-- ==== Sys2Proof/Machine/Crc.lean ====
section
/-!
DEFINITION. The cyclic redundancy checks of the specification: CRC-32 of IEEE 802.3 (R323, R345).
-/
namespace Sys2Proof.Machine

/-- One bit of a reflected CRC of 32 bits with the reflected polynomial `poly`. -/
def crcBit (poly : BitVec 32) (c : BitVec 32) : BitVec 32 :=
  if c.getLsbD 0 then (c >>> 1) ^^^ poly else c >>> 1

/-- One byte of a reflected CRC. -/
def crcByte (poly : BitVec 32) (c : BitVec 32) (b : Byte) : BitVec 32 :=
  let x := c ^^^ b.setWidth 32
  crcBit poly (crcBit poly (crcBit poly (crcBit poly (crcBit poly (crcBit poly (crcBit poly (crcBit poly x)))))))

/-- CRC-32 of IEEE 802.3: polynomial 0x04C11DB7, reflected, initial value and final XOR all ones. -/
def crc32 (l : List Byte) : BitVec 32 := ~~~ l.foldl (crcByte 0xEDB88320) 0xFFFFFFFF

/-- CRC-32C: polynomial 0x1EDC6F41, reflected, initial value and final XOR all ones. -/
def crc32c (l : List Byte) : BitVec 32 := ~~~ l.foldl (crcByte 0x82F63B78) 0xFFFFFFFF

/-- One bit of a CRC of 32 bits, the most significant bit first. -/
def crcUp (poly c : BitVec 32) : BitVec 32 := if c.getLsbD 31 then (c <<< 1) ^^^ poly else c <<< 1

/-- CRC-32 of a Dovetail flit (R351): polynomial 0x04C11DB7 and initial value all ones. The specification names no reflection
and no final XOR: none is applied (DESIGN CHOICE, notes/assumptions/88.md). -/
def crcFlit (l : List Byte) : BitVec 32 :=
  l.foldl (fun (c : BitVec 32) (b : Byte) => (List.range 8).foldl (fun x _ => crcUp 0x04C11DB7 x) (c ^^^ (b.setWidth 32 <<< 24))) 0xFFFFFFFF

end Sys2Proof.Machine
end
········
= PROBLEM DESCRIPTION =
Reproduce exactly every line between the line with "names no reflection" and the last line of the records above, both included.

= ANSWER TO THIS EXERCISE =
/-- CRC-32 of a Dovetail flit (R351): polynomial 0x04C11DB7 and initial value all ones. The specification names no reflection
and no final XOR: none is applied (DESIGN CHOICE, notes/assumptions/88.md). -/
def crcFlit (l : List Byte) : BitVec 32 :=
  l.foldl (fun (c : BitVec 32) (b : Byte) => (List.range 8).foldl (fun x _ => crcUp 0x04C11DB7 x) (c ^^^ (b.setWidth 32 <<< 24))) 0xFFFFFFFF

end Sys2Proof.Machine
end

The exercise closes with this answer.